El día martes se prenunciaba como complicado, visto lo sucedido el lunes y tras los manifiestos de Buffett, y lo fue para casi todos, menos para el Merval, donde resurgió también un ya viejo recurso, el de hacer presión sobre papeles que gobiernen el ponderado y brindar una imagen global, como la de tal rueda, que no tenía que ver con la realidad más que por obra y gracia de Tenaris y la suba de más de 5 por ciento. El problema es que los recursos artificiales, pretendiendo que el mercado no encuentre su propio nivel, obligan cada vez más y termina pronto. Acaso, debiendo después pagar con una factura toda junta.

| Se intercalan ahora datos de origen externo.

/-- `(a * b * (i - 1))^2` is `-a * i^2` where `i^2 + 1` is 0. -/
theorem sqrtAtkin_cast_sq (hp : Nat.Prime m) (h5 : m % 8 = 5) (hres : IsResidue m a) :
    (sqrtAtkin m a : ZMod m) ^ 2 = a := by
  rw [sqrtAtkin_cast hp.pos]
  by_cases hzero : (a : ZMod m) = 0
  · rw [hzero]; ring
  · have hi := atkin_i_sq hp h5 hzero hres
    calc ((a : ZMod m) * atkinB m a * (2 * a * atkinB m a ^ 2 - 1)) ^ 2
        = (a : ZMod m) ^ 2 * atkinB m a ^ 2 * ((2 * a * atkinB m a ^ 2) ^ 2 + 1)
          - a * (2 * a * atkinB m a ^ 2) ^ 2 := by ring
      _ = (a : ZMod m) := by rw [hi]; ring

/-- Settles O31: by the two computations in the field. -/
theorem expAndAtkinFindRoots : Obligations.ExpAndAtkinFindRoots := fun _ a hp ha hres =>
  ⟨fun h3 => ⟨powMod_lt hp.pos _ _, (sq_mod_eq_iff ha).2 (sqrtExp_cast_sq hp h3 hres)⟩,
    fun h5 => ⟨sqrtAtkin_lt hp.pos a, (sq_mod_eq_iff ha).2 (sqrtAtkin_cast_sq hp h5 hres)⟩⟩

end

/-! ### `m - 1 = 2^S_m * Q_m` with `Q_m` odd (00_scope.md R8) -/

/-- `twoAdic` divides all factors 2 out. -/
theorem exists_odd_cofactor {fuel x : Nat} (hpos : 0 < x) (hlt : x < 2 ^ fuel) :
    ∃ q, q % 2 = 1 ∧ x = 2 ^ twoAdic fuel x * q := by
  induction fuel generalizing x with
  | zero => omega
  | succ fuel ih =>
    rw [pow_succ] at hlt
    by_cases heven : x % 2 = 0
    · obtain ⟨q, hodd, hq⟩ := ih (x := x / 2) (by omega) (by omega)
      refine ⟨q, hodd, ?_⟩
      rw [twoAdic, if_pos heven, pow_succ, mul_right_comm, ← hq]
      omega
    · exact ⟨x, by omega, by rw [twoAdic, if_neg heven, pow_zero, one_mul]⟩

theorem qOf_odd_and_factors {m : Nat} (h : 1 < m) : qOf m % 2 = 1 ∧ m - 1 = 2 ^ sOf m * qOf m := by
  obtain ⟨q, hodd, hq⟩ := exists_odd_cofactor (x := m - 1) (by omega) ((Nat.sub_le m 1).trans_lt (lt_two_pow_nbits m))
  have hqOf : qOf m = q := Nat.div_eq_of_eq_mul_right (Nat.two_pow_pos _) hq
  rw [hqOf]
  exact ⟨hodd, hq⟩

theorem sOf_pos {m : Nat} (h : 1 < m) (hodd : m % 2 = 1) : 0 < sOf m := by
  obtain ⟨hq, hfactors⟩ := qOf_odd_and_factors h
  by_contra hzero
  rw [Nat.eq_zero_of_not_pos hzero, pow_zero, one_mul] at hfactors
  omega

theorem half_eq_qOf_mul {m : Nat} (h : 1 < m) (hodd : m % 2 = 1) : m / 2 = qOf m * 2 ^ (sOf m - 1) := by
  obtain ⟨-, hfactors⟩ := qOf_odd_and_factors h
  obtain ⟨s, hs⟩ := Nat.exists_eq_succ_of_ne_zero (sOf_pos h hodd).ne'
  rw [hs, pow_succ, mul_right_comm, mul_comm (2 ^ s)] at hfactors
  rw [hs, Nat.succ_sub_one]
  omega

/-! ### Tonelli–Shanks (42_sqrt.md R173) -/

section
variable {m : Nat}

theorem squarings_cast (k v : Nat) : (squarings m k v : ZMod m) = (v : ZMod m) ^ 2 ^ k := by
  induction k generalizing v with
  | zero => rw [squarings, pow_zero, pow_one]
  | succ k ih => rw [squarings, ih, ZMod.natCast_mod, Nat.cast_mul, ← pow_two, ← pow_mul, ← pow_succ']

/-- The search squares until it meets 1; the power before that one is -1, the other root of 1. `v` stands for the power
before the first one it looks at. -/
theorem leastOrder_eq_some (hp : Nat.Prime m) {fuel i u : Nat} {v : ZMod m} (hlt : u < m) (hu : (u : ZMod m) = v ^ 2)
    (hv : v ≠ 1) (hpow : v ^ 2 ^ fuel = 1) : ∃ j < fuel, leastOrder m fuel i u = some (i + j) ∧ v ^ 2 ^ j = -1 := by
  have := Fact.mk hp
  induction fuel generalizing i u v with
  | zero => exact absurd (by rwa [pow_zero, pow_one] at hpow) hv
  | succ fuel ih =>
    rw [leastOrder]
    by_cases hone : u = 1
    · have hsq : v ^ 2 = 1 := by rw [← hu, hone, Nat.cast_one]
      exact ⟨0, Nat.succ_pos _, if_pos hone, by rw [pow_zero, pow_one]; exact (sq_eq_one_iff.1 hsq).resolve_left hv⟩
    · have hne : v ^ 2 ≠ 1 := by rwa [← hu, Ne, cast_eq_one_iff hp.one_lt, Nat.mod_eq_of_lt hlt]
      obtain ⟨j, hj, hfound, hneg⟩ := ih (i := i + 1) (Nat.mod_lt (u * u) hp.pos)
        (by rw [ZMod.natCast_mod, Nat.cast_mul, hu, pow_two (v ^ 2)]) hne (by rwa [← pow_mul, ← pow_succ'])
      exact ⟨j + 1, Nat.succ_lt_succ hj, by rw [if_neg hone, hfound, Nat.add_right_comm, Nat.add_assoc],
        by rwa [pow_succ', pow_mul]⟩

/-- The loop's state: `x^2 = a * t`, where `t` has order dividing `2^(M - 1)` and `c` has order `2^M`. -/
structure TonelliInv (m a M c t x : Nat) : Prop where
  pos : 0 < M
  tLt : t < m
  cOrder : (c : ZMod m) ^ 2 ^ (M - 1) = -1
  tOrder : (t : ZMod m) ^ 2 ^ (M - 1) = 1
  root : (x : ZMod m) ^ 2 = a * t

variable {a M c t x : Nat}

/-- One round: `i = j + 1` is the least exponent with `t^(2^i) = 1`, so that `t^(2^j)` and the power `2^j` of the new `c`
are both -1, and the new `t` has a smaller order. -/
theorem TonelliInv.round (h : TonelliInv m a M c t x) {j : Nat} (hj : j < M - 1) (hneg : (t : ZMod m) ^ 2 ^ j = -1) :
    let b := squarings m (M - (1 + j) - 1) c
    TonelliInv m a (1 + j) (b * b % m) (t * (b * b % m) % m) (x * b % m) := by
  intro b
  have hsq : ((b * b % m : Nat) : ZMod m) ^ 2 ^ (1 + j - 1) = -1 := by
    have hexp : 2 ^ (M - (1 + j) - 1) * (2 * 2 ^ (1 + j - 1)) = 2 ^ (M - 1) := by
      rw [← pow_succ', ← pow_add]
      congr 1
      omega
    rw [ZMod.natCast_mod, Nat.cast_mul, ← pow_two, squarings_cast, ← pow_mul, ← pow_mul, hexp, h.cOrder]
  refine ⟨by omega, Nat.mod_lt _ (Nat.zero_lt_of_lt h.tLt), hsq, ?_, ?_⟩
  · rw [ZMod.natCast_mod, Nat.cast_mul, mul_pow, hsq, Nat.add_sub_cancel_left, hneg, neg_one_mul, neg_neg]
  · rw [ZMod.natCast_mod, ZMod.natCast_mod, Nat.cast_mul, Nat.cast_mul, ZMod.natCast_mod, Nat.cast_mul, mul_pow, h.root]
    ring

/-- Each round lowers `M`, so `M` rounds are enough. -/
theorem tonelliLoop_cast_sq (hp : Nat.Prime m) {rounds : Nat} (hM : M ≤ rounds) (h : TonelliInv m a M c t x) :
    (tonelliLoop m rounds M c t x : ZMod m) ^ 2 = a := by
  induction rounds generalizing M c t x with
  | zero => exact absurd h.pos (Nat.not_lt.2 hM)
  | succ rounds ih =>
    rw [tonelliLoop]
    by_cases hone : t = 1
    · rw [if_pos hone, h.root, hone, Nat.cast_one, mul_one]
    · have ht : (t : ZMod m) ≠ 1 := by rwa [Ne, cast_eq_one_iff hp.one_lt, Nat.mod_eq_of_lt h.tLt]
      obtain ⟨j, hj, hfound, hneg⟩ := leastOrder_eq_some hp (i := 1) (Nat.mod_lt (t * t) hp.pos)
        (by rw [ZMod.natCast_mod, Nat.cast_mul, pow_two]) ht h.tOrder
      rw [if_neg hone, hfound]
      exact ih (by omega) (h.round hj hneg)

/-- `u` is a primitive `2^S_m`-th root of unity modulo `m` (00_scope.md R8). -/
def IsTonelliRoot (m u : Nat) : Prop := u ^ 2 ^ sOf m % m = 1 ∧ u ^ 2 ^ (sOf m - 1) % m ≠ 1

theorem IsTonelliRoot.pow_eq_neg_one {u : Nat} (hp : Nat.Prime m) (hodd : m % 2 = 1) (h : IsTonelliRoot m u) :
    (u : ZMod m) ^ 2 ^ (sOf m - 1) = -1 := by
  have := Fact.mk hp
  obtain ⟨hfull, hhalf⟩ := h
  rw [← cast_eq_one_iff hp.one_lt, Nat.cast_pow] at hfull
  rw [Ne, ← cast_eq_one_iff hp.one_lt, Nat.cast_pow] at hhalf
  refine (sq_eq_one_iff.1 ?_).resolve_left hhalf
  rwa [← pow_mul, ← pow_succ, Nat.sub_add_cancel (sOf_pos hp.one_lt hodd)]

/-- The state the loop begins with: `t = a^Q` and `x = a^((Q + 1) / 2)`. -/
theorem tonelliInv_start (hp : Nat.Prime m) (hodd : m % 2 = 1) {u : Nat} (hu : IsTonelliRoot m u)
    (ha : (a : ZMod m) ≠ 0) (hres : IsResidue m a) :
    TonelliInv m a (sOf m) u (powMod m a (qOf m)) (powMod m a ((qOf m + 1) / 2)) := by
  obtain ⟨hq, -⟩ := qOf_odd_and_factors hp.one_lt
  refine ⟨sOf_pos hp.one_lt hodd, powMod_lt hp.pos _ _, hu.pow_eq_neg_one hp hodd, ?_, ?_⟩
  · rw [powMod_cast, ← pow_mul, ← half_eq_qOf_mul hp.one_lt hodd, pow_half_eq_one hp ha hres.exists_sq_eq]
  · have hexp : (qOf m + 1) / 2 * 2 = qOf m + 1 := by omega
    rw [powMod_cast, powMod_cast, ← pow_mul, hexp, pow_succ']

theorem sqrtTonelli_cast_sq (hp : Nat.Prime m) (hodd : m % 2 = 1) {u : Nat} (hu : IsTonelliRoot m u) (ha : a < m)
    (hres : IsResidue m a) : (sqrtTonelli m u a : ZMod m) ^ 2 = a := by
  rw [sqrtTonelli]
  by_cases hzero : a = 0
  · rw [if_pos hzero, hzero, Nat.cast_zero, zero_pow two_ne_zero]
  · have hne : (a : ZMod m) ≠ 0 := fun h => hzero (eq_of_cast_eq ha hp.pos (by rw [h, Nat.cast_zero]))
    rw [if_neg hzero]
    exact tonelliLoop_cast_sq hp le_rfl (tonelliInv_start hp hodd hu hne hres)

/-- The other root has the same square. -/
theorem sqrtTs_cast_sq (hm : 0 < m) (other : Bool) (u a : Nat) :
    (sqrtTs other m u a : ZMod m) ^ 2 = (sqrtTonelli m u a : ZMod m) ^ 2 := by
  cases other
  · rfl
  · show ((subMod m 0 (sqrtTonelli m u a) : Nat) : ZMod m) ^ 2 = _
    rw [subMod_cast hm, Nat.cast_zero, zero_sub, neg_sq]

theorem sqrtTs_sq_mod (hp : Nat.Prime m) (hodd : m % 2 = 1) {u : Nat} (hu : IsTonelliRoot m u) (ha : a < m)
    (hres : IsResidue m a) (other : Bool) : sqrtTs other m u a ^ 2 % m = a := by
  rw [sq_mod_eq_iff ha, sqrtTs_cast_sq hp.pos, sqrtTonelli_cast_sq hp hodd hu ha hres]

Decíamos acerca de los diagnósticos de Buffett, que resultaban tan drásticos como, curiosamente, tan sanguinarios contra el mercado, que esto bien podía ser la estrategia de derribar del todo, bien abajo, para salir a comprar a cuatro manos, cuando la gente se asusta mucho más. Es como cuando sucede al revés, que la Bolsa sube y sube y aparecen voces reconocidas que aseguran que «todavía está muy barato» ( preparando el terreno para clavar posiciones). Todo es lo que es y también lo que aparentan que es. Y hay que asumirlo.